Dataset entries
-- ==== Sys2Proof/Laws/State.lean ====
section
/-!
SUPPORT. What each update of the state record leaves in each field, one lemma for each field and update: no later proof unfolds one.
-/

namespace Sys2Proof.Machine

namespace State

/-! ### putWarp -/

@[simp] theorem putWarp_tick (s : State) (w : Warp) : (s.putWarp w).tick = s.tick := rfl
@[simp] theorem putWarp_agenda (s : State) (w : Warp) : (s.putWarp w).agenda = s.agenda := rfl
@[simp] theorem putWarp_cur (s : State) (w : Warp) : (s.putWarp w).cur = s.cur := rfl
@[simp] theorem putWarp_cycle (s : State) (w : Warp) : (s.putWarp w).cycle = s.cycle := rfl
@[simp] theorem putWarp_dieTime (s : State) (w : Warp) : (s.putWarp w).dieTime = s.dieTime := rfl
@[simp] theorem putWarp_mem (s : State) (w : Warp) : (s.putWarp w).mem = s.mem := rfl
@[simp] theorem putWarp_poison (s : State) (w : Warp) : (s.putWarp w).poison = s.poison := rfl
@[simp] theorem putWarp_warps (s : State) (w : Warp) : (s.putWarp w).warps = tset s.warps w.key w := rfl
@[simp] theorem putWarp_blocks (s : State) (w : Warp) : (s.putWarp w).blocks = s.blocks := rfl
@[simp] theorem putWarp_nodes (s : State) (w : Warp) : (s.putWarp w).nodes = s.nodes := rfl
@[simp] theorem putWarp_ctxs (s : State) (w : Warp) : (s.putWarp w).ctxs = s.ctxs := rfl
@[simp] theorem putWarp_qslots (s : State) (w : Warp) : (s.putWarp w).qslots = s.qslots := rfl
@[simp] theorem putWarp_mappings (s : State) (w : Warp) : (s.putWarp w).mappings = s.mappings := rfl
@[simp] theorem putWarp_tasks (s : State) (w : Warp) : (s.putWarp w).tasks = s.tasks := rfl
@[simp] theorem putWarp_insts (s : State) (w : Warp) : (s.putWarp w).insts = s.insts := rfl
@[simp] theorem putWarp_conv (s : State) (w : Warp) : (s.putWarp w).conv = s.conv := rfl
@[simp] theorem putWarp_mx (s : State) (w : Warp) : (s.putWarp w).mx = s.mx := rfl
@[simp] theorem putWarp_mxLatch (s : State) (w : Warp) : (s.putWarp w).mxLatch = s.mxLatch := rfl
@[simp] theorem putWarp_copies (s : State) (w : Warp) : (s.putWarp w).copies = s.copies := rfl
@[simp] theorem putWarp_colls (s : State) (w : Warp) : (s.putWarp w).colls = s.colls := rfl
@[simp] theorem putWarp_early (s : State) (w : Warp) : (s.putWarp w).early = s.early := rfl
@[simp] theorem putWarp_collAsk (s : State) (w : Warp) : (s.putWarp w).collAsk = s.collAsk := rfl
@[simp] theorem putWarp_ways (s : State) (w : Warp) : (s.putWarp w).ways = s.ways := rfl
@[simp] theorem putWarp_roofst (s : State) (w : Warp) : (s.putWarp w).roofst = s.roofst := rfl
@[simp] theorem putWarp_wires (s : State) (w : Warp) : (s.putWarp w).wires = s.wires := rfl
@[simp] theorem putWarp_spares (s : State) (w : Warp) : (s.putWarp w).spares = s.spares := rfl
@[simp] theorem putWarp_l1 (s : State) (w : Warp) : (s.putWarp w).l1 = s.l1 := rfl
@[simp] theorem putWarp_fused (s : State) (w : Warp) : (s.putWarp w).fused = s.fused := rfl
@[simp] theorem putWarp_ordq (s : State) (w : Warp) : (s.putWarp w).ordq = s.ordq := rfl
@[simp] theorem putWarp_tlb (s : State) (w : Warp) : (s.putWarp w).tlb = s.tlb := rfl
@[simp] theorem putWarp_walks (s : State) (w : Warp) : (s.putWarp w).walks = s.walks := rfl
@[simp] theorem putWarp_code (s : State) (w : Warp) : (s.putWarp w).code = s.code := rfl
@[simp] theorem putWarp_dirty (s : State) (w : Warp) : (s.putWarp w).dirty = s.dirty := rfl
@[simp] theorem putWarp_mscSize (s : State) (w : Warp) : (s.putWarp w).mscSize = s.mscSize := rfl
@[simp] theorem putWarp_sectors (s : State) (w : Warp) : (s.putWarp w).sectors = s.sectors := rfl
@[simp] theorem putWarp_replicas (s : State) (w : Warp) : (s.putWarp w).replicas = s.replicas := rfl
@[simp] theorem putWarp_hostHeld (s : State) (w : Warp) : (s.putWarp w).hostHeld = s.hostHeld := rfl
@[simp] theorem putWarp_hostOwned (s : State) (w : Warp) : (s.putWarp w).hostOwned = s.hostOwned := rfl
@[simp] theorem putWarp_counters (s : State) (w : Warp) : (s.putWarp w).counters = s.counters := rfl
@[simp] theorem putWarp_devlog (s : State) (w : Warp) : (s.putWarp w).devlog = s.devlog := rfl
@[simp] theorem putWarp_wptr (s : State) (w : Warp) : (s.putWarp w).wptr = s.wptr := rfl
@[simp] theorem putWarp_rptr (s : State) (w : Warp) : (s.putWarp w).rptr = s.rptr := rfl
@[simp] theorem putWarp_lost (s : State) (w : Warp) : (s.putWarp w).lost = s.lost := rfl
@[simp] theorem putWarp_rank (s : State) (w : Warp) : (s.putWarp w).rank = s.rank := rfl
@[simp] theorem putWarp_route (s : State) (w : Warp) : (s.putWarp w).route = s.route := rfl
@[simp] theorem putWarp_ports (s : State) (w : Warp) : (s.putWarp w).ports = s.ports := rfl
@[simp] theorem putWarp_boot (s : State) (w : Warp) : (s.putWarp w).boot = s.boot := rfl
@[simp] theorem putWarp_bootOld (s : State) (w : Warp) : (s.putWarp w).bootOld = s.bootOld := rfl
@[simp] theorem putWarp_measured (s : State) (w : Warp) : (s.putWarp w).measured = s.measured := rfl
@[simp] theorem putWarp_devState (s : State) (w : Warp) : (s.putWarp w).devState = s.devState := rfl
@[simp] theorem putWarp_devStep (s : State) (w : Warp) : (s.putWarp w).devStep = s.devStep := rfl
@[simp] theorem putWarp_devFail (s : State) (w : Warp) : (s.putWarp w).devFail = s.devFail := rfl
@[simp] theorem putWarp_devAlt (s : State) (w : Warp) : (s.putWarp w).devAlt = s.devAlt := rfl
@[simp] theorem putWarp_powered (s : State) (w : Warp) : (s.putWarp w).powered = s.powered := rfl
@[simp] theorem putWarp_rails (s : State) (w : Warp) : (s.putWarp w).rails = s.rails := rfl
@[simp] theorem putWarp_pcap (s : State) (w : Warp) : (s.putWarp w).pcap = s.pcap := rfl
@[simp] theorem putWarp_rdyOrder (s : State) (w : Warp) : (s.putWarp w).rdyOrder = s.rdyOrder := rfl
@[simp] theorem putWarp_hostOut (s : State) (w : Warp) : (s.putWarp w).hostOut = s.hostOut := rfl

/-! ### modCtx -/

@[simp] theorem modCtx_tick (s : State) (x : Nat) (f : Context → Context) : (s.modCtx x f).tick = s.tick := rfl
@[simp] theorem modCtx_agenda (s : State) (x : Nat) (f : Context → Context) : (s.modCtx x f).agenda = s.agenda := rfl
@[simp] theorem modCtx_cur (s : State) (x : Nat) (f : Context → Context) : (s.modCtx x f).cur = s.cur := rfl
@[simp] theorem modCtx_cycle (s : State) (x : Nat) (f : Context → Context) : (s.modCtx x f).cycle = s.cycle := rfl
@[simp] theorem modCtx_dieTime (s : State) (x : Nat) (f : Context → Context) : (s.modCtx x f).dieTime = s.dieTime := rfl
@[simp] theorem modCtx_mem (s : State) (x : Nat) (f : Context → Context) : (s.modCtx x f).mem = s.mem := rfl
@[simp] theorem modCtx_poison (s : State) (x : Nat) (f : Context → Context) : (s.modCtx x f).poison = s.poison := rfl
@[simp] theorem modCtx_warps (s : State) (x : Nat) (f : Context → Context) : (s.modCtx x f).warps = s.warps := rfl
@[simp] theorem modCtx_blocks (s : State) (x : Nat) (f : Context → Context) : (s.modCtx x f).blocks = s.blocks := rfl
@[simp] theorem modCtx_nodes (s : State) (x : Nat) (f : Context → Context) : (s.modCtx x f).nodes = s.nodes := rfl
@[simp] theorem modCtx_ctxs (s : State) (x : Nat) (f : Context → Context) : (s.modCtx x f).ctxs = tset s.ctxs x (f (s.ctx x)) := rfl
@[simp] theorem modCtx_qslots (s : State) (x : Nat) (f : Context → Context) : (s.modCtx x f).qslots = s.qslots := rfl
@[simp] theorem modCtx_mappings (s : State) (x : Nat) (f : Context → Context) : (s.modCtx x f).mappings = s.mappings := rfl
@[simp] theorem modCtx_tasks (s : State) (x : Nat) (f : Context → Context) : (s.modCtx x f).tasks = s.tasks := rfl
@[simp] theorem modCtx_insts (s : State) (x : Nat) (f : Context → Context) : (s.modCtx x f).insts = s.insts := rfl
@[simp] theorem modCtx_conv (s : State) (x : Nat) (f : Context → Context) : (s.modCtx x f).conv = s.conv := rfl
@[simp] theorem modCtx_mx (s : State) (x : Nat) (f : Context → Context) : (s.modCtx x f).mx = s.mx := rfl
@[simp] theorem modCtx_mxLatch (s : State) (x : Nat) (f : Context → Context) : (s.modCtx x f).mxLatch = s.mxLatch := rfl
@[simp] theorem modCtx_copies (s : State) (x : Nat) (f : Context → Context) : (s.modCtx x f).copies = s.copies := rfl
@[simp] theorem modCtx_colls (s : State) (x : Nat) (f : Context → Context) : (s.modCtx x f).colls = s.colls := rfl
@[simp] theorem modCtx_early (s : State) (x : Nat) (f : Context → Context) : (s.modCtx x f).early = s.early := rfl
@[simp] theorem modCtx_collAsk (s : State) (x : Nat) (f : Context → Context) : (s.modCtx x f).collAsk = s.collAsk := rfl
@[simp] theorem modCtx_ways (s : State) (x : Nat) (f : Context → Context) : (s.modCtx x f).ways = s.ways := rfl
@[simp] theorem modCtx_roofst (s : State) (x : Nat) (f : Context → Context) : (s.modCtx x f).roofst = s.roofst := rfl
@[simp] theorem modCtx_wires (s : State) (x : Nat) (f : Context → Context) : (s.modCtx x f).wires = s.wires := rfl
@[simp] theorem modCtx_spares (s : State) (x : Nat) (f : Context → Context) : (s.modCtx x f).spares = s.spares := rfl
@[simp] theorem modCtx_l1 (s : State) (x : Nat) (f : Context → Context) : (s.modCtx x f).l1 = s.l1 := rfl
@[simp] theorem modCtx_fused (s : State) (x : Nat) (f : Context → Context) : (s.modCtx x f).fused = s.fused := rfl
@[simp] theorem modCtx_ordq (s : State) (x : Nat) (f : Context → Context) : (s.modCtx x f).ordq = s.ordq := rfl
@[simp] theorem modCtx_tlb (s : State) (x : Nat) (f : Context → Context) : (s.modCtx x f).tlb = s.tlb := rfl
@[simp] theorem modCtx_walks (s : State) (x : Nat) (f : Context → Context) : (s.modCtx x f).walks = s.walks := rfl
@[simp] theorem modCtx_code (s : State) (x : Nat) (f : Context → Context) : (s.modCtx x f).code = s.code := rfl
@[simp] theorem modCtx_dirty (s : State) (x : Nat) (f : Context → Context) : (s.modCtx x f).dirty = s.dirty := rfl
@[simp] theorem modCtx_mscSize (s : State) (x : Nat) (f : Context → Context) : (s.modCtx x f).mscSize = s.mscSize := rfl
@[simp] theorem modCtx_sectors (s : State) (x : Nat) (f : Context → Context) : (s.modCtx x f).sectors = s.sectors := rfl
@[simp] theorem modCtx_replicas (s : State) (x : Nat) (f : Context → Context) : (s.modCtx x f).replicas = s.replicas := rfl
@[simp] theorem modCtx_hostHeld (s : State) (x : Nat) (f : Context → Context) : (s.modCtx x f).hostHeld = s.hostHeld := rfl
@[simp] theorem modCtx_hostOwned (s : State) (x : Nat) (f : Context → Context) : (s.modCtx x f).hostOwned = s.hostOwned := rfl
@[simp] theorem modCtx_counters (s : State) (x : Nat) (f : Context → Context) : (s.modCtx x f).counters = s.counters := rfl
@[simp] theorem modCtx_devlog (s : State) (x : Nat) (f : Context → Context) : (s.modCtx x f).devlog = s.devlog := rfl
@[simp] theorem modCtx_wptr (s : State) (x : Nat) (f : Context → Context) : (s.modCtx x f).wptr = s.wptr := rfl
@[simp] theorem modCtx_rptr (s : State) (x : Nat) (f : Context → Context) : (s.modCtx x f).rptr = s.rptr := rfl
@[simp] theorem modCtx_lost (s : State) (x : Nat) (f : Context → Context) : (s.modCtx x f).lost = s.lost := rfl
@[simp] theorem modCtx_rank (s : State) (x : Nat) (f : Context → Context) : (s.modCtx x f).rank = s.rank := rfl
@[simp] theorem modCtx_route (s : State) (x : Nat) (f : Context → Context) : (s.modCtx x f).route = s.route := rfl
@[simp] theorem modCtx_ports (s : State) (x : Nat) (f : Context → Context) : (s.modCtx x f).ports = s.ports := rfl
@[simp] theorem modCtx_boot (s : State) (x : Nat) (f : Context → Context) : (s.modCtx x f).boot = s.boot := rfl
@[simp] theorem modCtx_bootOld (s : State) (x : Nat) (f : Context → Context) : (s.modCtx x f).bootOld = s.bootOld := rfl
@[simp] theorem modCtx_measured (s : State) (x : Nat) (f : Context → Context) : (s.modCtx x f).measured = s.measured := rfl
@[simp] theorem modCtx_devState (s : State) (x : Nat) (f : Context → Context) : (s.modCtx x f).devState = s.devState := rfl
@[simp] theorem modCtx_devStep (s : State) (x : Nat) (f : Context → Context) : (s.modCtx x f).devStep = s.devStep := rfl
@[simp] theorem modCtx_devFail (s : State) (x : Nat) (f : Context → Context) : (s.modCtx x f).devFail = s.devFail := rfl
@[simp] theorem modCtx_devAlt (s : State) (x : Nat) (f : Context → Context) : (s.modCtx x f).devAlt = s.devAlt := rfl
@[simp] theorem modCtx_powered (s : State) (x : Nat) (f : Context → Context) : (s.modCtx x f).powered = s.powered := rfl
@[simp] theorem modCtx_rails (s : State) (x : Nat) (f : Context → Context) : (s.modCtx x f).rails = s.rails := rfl
@[simp] theorem modCtx_pcap (s : State) (x : Nat) (f : Context → Context) : (s.modCtx x f).pcap = s.pcap := rfl
@[simp] theorem modCtx_rdyOrder (s : State) (x : Nat) (f : Context → Context) : (s.modCtx x f).rdyOrder = s.rdyOrder := rfl
@[simp] theorem modCtx_hostOut (s : State) (x : Nat) (f : Context → Context) : (s.modCtx x f).hostOut = s.hostOut := rfl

Task prompt: Return solely the number of lines in the data that include the word "devlog".

Final answer: 2